[REQUIRED ACTION]
From the entries that follow, report every line in which "operations" occurs.

[SUPPLIED INFORMATION]
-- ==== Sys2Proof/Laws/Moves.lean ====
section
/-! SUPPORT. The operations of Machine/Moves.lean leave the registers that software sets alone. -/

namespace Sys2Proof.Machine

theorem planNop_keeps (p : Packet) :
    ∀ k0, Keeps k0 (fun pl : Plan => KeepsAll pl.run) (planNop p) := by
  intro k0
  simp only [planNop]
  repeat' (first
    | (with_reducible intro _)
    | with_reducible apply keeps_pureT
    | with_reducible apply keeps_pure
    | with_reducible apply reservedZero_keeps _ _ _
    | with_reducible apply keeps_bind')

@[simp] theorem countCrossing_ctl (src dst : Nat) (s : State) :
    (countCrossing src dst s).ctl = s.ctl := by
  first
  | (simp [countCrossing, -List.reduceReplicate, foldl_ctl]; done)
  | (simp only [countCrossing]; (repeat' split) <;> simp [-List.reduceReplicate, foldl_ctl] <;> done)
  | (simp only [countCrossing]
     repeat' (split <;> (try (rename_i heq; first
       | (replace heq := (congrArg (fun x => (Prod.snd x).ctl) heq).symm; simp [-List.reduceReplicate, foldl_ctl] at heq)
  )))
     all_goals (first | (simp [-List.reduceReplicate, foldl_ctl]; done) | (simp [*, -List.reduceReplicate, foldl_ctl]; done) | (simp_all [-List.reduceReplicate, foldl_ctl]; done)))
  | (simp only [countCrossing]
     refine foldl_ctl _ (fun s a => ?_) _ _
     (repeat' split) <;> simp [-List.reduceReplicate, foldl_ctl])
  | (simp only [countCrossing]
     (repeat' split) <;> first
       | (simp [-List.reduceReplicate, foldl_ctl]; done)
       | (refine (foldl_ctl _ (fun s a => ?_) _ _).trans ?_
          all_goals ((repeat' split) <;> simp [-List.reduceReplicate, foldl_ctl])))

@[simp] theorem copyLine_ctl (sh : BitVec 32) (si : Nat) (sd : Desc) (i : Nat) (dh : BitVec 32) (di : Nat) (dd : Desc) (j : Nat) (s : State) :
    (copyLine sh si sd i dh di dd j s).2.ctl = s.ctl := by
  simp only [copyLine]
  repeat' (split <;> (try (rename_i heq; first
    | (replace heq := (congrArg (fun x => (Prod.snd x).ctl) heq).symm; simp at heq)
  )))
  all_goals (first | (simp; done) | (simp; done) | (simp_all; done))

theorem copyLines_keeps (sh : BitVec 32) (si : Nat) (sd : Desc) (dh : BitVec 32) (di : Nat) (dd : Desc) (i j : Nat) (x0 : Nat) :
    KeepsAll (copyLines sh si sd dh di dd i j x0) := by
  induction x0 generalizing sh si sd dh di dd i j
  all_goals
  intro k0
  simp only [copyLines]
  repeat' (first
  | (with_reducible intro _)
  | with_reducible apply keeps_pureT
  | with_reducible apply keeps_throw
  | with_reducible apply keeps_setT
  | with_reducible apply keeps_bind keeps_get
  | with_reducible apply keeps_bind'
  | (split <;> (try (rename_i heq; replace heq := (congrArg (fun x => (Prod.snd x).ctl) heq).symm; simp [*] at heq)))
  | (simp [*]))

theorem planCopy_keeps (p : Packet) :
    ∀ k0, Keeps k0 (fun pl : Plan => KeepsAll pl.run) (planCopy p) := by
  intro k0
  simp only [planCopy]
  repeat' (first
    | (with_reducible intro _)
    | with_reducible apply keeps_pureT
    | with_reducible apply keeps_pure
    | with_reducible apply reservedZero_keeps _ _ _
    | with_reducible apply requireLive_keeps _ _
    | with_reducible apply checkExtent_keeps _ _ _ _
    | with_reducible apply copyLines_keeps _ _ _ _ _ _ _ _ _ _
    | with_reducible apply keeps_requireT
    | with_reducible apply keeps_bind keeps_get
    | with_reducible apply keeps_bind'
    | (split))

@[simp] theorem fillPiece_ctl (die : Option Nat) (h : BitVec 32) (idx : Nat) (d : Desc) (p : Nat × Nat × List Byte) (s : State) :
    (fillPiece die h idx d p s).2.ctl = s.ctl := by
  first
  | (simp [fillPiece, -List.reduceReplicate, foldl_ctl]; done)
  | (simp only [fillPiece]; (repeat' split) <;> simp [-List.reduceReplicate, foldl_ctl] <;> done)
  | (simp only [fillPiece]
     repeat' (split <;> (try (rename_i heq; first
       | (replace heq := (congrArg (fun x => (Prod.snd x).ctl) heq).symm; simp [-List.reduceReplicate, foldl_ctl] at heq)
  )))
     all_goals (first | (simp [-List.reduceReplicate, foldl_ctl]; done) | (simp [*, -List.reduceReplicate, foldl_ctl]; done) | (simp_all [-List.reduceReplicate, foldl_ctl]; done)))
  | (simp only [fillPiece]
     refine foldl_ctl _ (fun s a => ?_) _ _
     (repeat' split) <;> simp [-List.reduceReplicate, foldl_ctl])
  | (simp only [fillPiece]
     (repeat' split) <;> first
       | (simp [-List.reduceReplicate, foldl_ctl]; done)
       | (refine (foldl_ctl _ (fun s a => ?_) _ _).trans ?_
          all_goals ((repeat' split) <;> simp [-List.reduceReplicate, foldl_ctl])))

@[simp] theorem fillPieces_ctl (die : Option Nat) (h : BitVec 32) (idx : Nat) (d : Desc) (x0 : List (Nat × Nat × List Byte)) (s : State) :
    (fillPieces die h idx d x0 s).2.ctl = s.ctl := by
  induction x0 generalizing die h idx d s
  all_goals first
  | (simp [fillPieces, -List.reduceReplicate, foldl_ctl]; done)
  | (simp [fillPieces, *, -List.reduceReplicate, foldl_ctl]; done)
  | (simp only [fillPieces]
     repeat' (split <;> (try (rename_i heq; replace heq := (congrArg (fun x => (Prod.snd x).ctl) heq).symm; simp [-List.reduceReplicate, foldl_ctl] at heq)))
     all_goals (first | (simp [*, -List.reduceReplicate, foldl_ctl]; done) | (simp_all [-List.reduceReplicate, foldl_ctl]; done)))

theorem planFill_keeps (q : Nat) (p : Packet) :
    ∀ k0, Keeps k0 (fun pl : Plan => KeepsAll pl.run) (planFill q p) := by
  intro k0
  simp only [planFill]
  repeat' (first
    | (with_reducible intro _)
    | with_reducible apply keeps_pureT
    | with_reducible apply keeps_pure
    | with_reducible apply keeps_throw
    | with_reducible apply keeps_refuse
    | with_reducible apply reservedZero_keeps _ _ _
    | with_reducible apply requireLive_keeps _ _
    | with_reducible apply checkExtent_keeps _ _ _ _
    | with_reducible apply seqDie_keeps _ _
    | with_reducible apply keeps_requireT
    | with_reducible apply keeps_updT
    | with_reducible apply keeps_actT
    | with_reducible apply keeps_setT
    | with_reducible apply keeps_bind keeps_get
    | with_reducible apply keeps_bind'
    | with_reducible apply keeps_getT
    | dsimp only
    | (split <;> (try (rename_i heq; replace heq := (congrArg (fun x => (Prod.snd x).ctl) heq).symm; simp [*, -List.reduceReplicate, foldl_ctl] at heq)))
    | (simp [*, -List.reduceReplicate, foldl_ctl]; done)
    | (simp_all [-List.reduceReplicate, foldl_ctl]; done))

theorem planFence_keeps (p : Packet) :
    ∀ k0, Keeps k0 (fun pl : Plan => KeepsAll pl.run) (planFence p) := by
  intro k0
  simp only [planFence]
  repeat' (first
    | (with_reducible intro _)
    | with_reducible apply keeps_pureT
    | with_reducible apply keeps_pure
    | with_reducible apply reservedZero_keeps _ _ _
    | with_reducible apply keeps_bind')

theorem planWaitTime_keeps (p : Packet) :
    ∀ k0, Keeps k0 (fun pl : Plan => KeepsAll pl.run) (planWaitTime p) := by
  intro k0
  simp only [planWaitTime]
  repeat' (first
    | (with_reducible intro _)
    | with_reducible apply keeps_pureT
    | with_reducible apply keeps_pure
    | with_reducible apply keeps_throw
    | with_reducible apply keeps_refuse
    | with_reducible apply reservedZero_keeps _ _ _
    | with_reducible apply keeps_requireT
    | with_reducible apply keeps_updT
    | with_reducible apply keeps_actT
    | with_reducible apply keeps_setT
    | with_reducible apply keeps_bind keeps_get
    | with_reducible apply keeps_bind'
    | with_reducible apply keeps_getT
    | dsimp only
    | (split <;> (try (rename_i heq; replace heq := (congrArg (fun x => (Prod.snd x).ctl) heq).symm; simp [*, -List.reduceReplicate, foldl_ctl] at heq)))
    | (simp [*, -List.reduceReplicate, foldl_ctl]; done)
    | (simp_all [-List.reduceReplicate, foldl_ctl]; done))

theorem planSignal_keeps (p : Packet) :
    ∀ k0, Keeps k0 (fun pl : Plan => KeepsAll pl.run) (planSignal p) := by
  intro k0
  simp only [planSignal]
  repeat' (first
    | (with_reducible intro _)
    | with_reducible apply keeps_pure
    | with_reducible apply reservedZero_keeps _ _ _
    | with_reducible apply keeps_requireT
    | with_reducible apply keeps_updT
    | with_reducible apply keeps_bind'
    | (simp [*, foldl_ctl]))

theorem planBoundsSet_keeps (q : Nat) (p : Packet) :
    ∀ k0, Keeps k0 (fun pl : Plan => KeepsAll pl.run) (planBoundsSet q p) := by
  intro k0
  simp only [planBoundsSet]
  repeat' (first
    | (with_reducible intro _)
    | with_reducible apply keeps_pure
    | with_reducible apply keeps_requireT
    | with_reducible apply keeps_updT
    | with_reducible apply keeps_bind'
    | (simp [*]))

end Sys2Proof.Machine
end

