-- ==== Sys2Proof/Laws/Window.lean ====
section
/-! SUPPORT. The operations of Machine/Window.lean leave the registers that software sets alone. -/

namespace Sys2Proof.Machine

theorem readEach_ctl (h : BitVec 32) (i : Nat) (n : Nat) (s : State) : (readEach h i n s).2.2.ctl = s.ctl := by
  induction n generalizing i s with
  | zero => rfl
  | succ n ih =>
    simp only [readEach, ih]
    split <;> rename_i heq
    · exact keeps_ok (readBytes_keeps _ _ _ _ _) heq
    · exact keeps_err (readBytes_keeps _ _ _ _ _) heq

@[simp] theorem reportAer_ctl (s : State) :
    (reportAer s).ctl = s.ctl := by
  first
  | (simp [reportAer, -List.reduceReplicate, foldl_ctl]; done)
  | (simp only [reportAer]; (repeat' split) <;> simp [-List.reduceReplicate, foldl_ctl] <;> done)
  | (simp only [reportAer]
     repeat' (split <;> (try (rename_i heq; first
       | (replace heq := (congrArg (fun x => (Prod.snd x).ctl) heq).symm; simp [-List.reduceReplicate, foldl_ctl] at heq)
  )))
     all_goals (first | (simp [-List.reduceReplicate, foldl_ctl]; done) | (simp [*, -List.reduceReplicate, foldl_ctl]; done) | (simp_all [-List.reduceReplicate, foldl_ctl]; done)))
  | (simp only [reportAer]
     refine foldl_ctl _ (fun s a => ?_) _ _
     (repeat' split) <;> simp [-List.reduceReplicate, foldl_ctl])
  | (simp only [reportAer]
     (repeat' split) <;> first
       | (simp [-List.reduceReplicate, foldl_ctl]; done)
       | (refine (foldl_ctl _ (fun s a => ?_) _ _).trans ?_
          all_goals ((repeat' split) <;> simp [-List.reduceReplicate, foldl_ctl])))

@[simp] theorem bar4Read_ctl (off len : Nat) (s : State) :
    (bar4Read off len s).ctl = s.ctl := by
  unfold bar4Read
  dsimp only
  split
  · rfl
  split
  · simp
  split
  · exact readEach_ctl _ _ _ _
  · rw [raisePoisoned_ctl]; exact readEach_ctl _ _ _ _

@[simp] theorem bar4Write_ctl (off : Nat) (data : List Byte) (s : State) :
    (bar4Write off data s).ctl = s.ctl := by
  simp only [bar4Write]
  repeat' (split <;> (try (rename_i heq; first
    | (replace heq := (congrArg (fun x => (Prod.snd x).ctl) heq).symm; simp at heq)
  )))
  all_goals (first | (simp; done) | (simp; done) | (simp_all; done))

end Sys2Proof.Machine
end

[ANSWER TO THE EXERCISE]
/-! SUPPORT. The operations of Machine/Moves.lean leave the registers that software sets alone. -/
/-! SUPPORT. The operations of Machine/Window.lean leave the registers that software sets alone. -/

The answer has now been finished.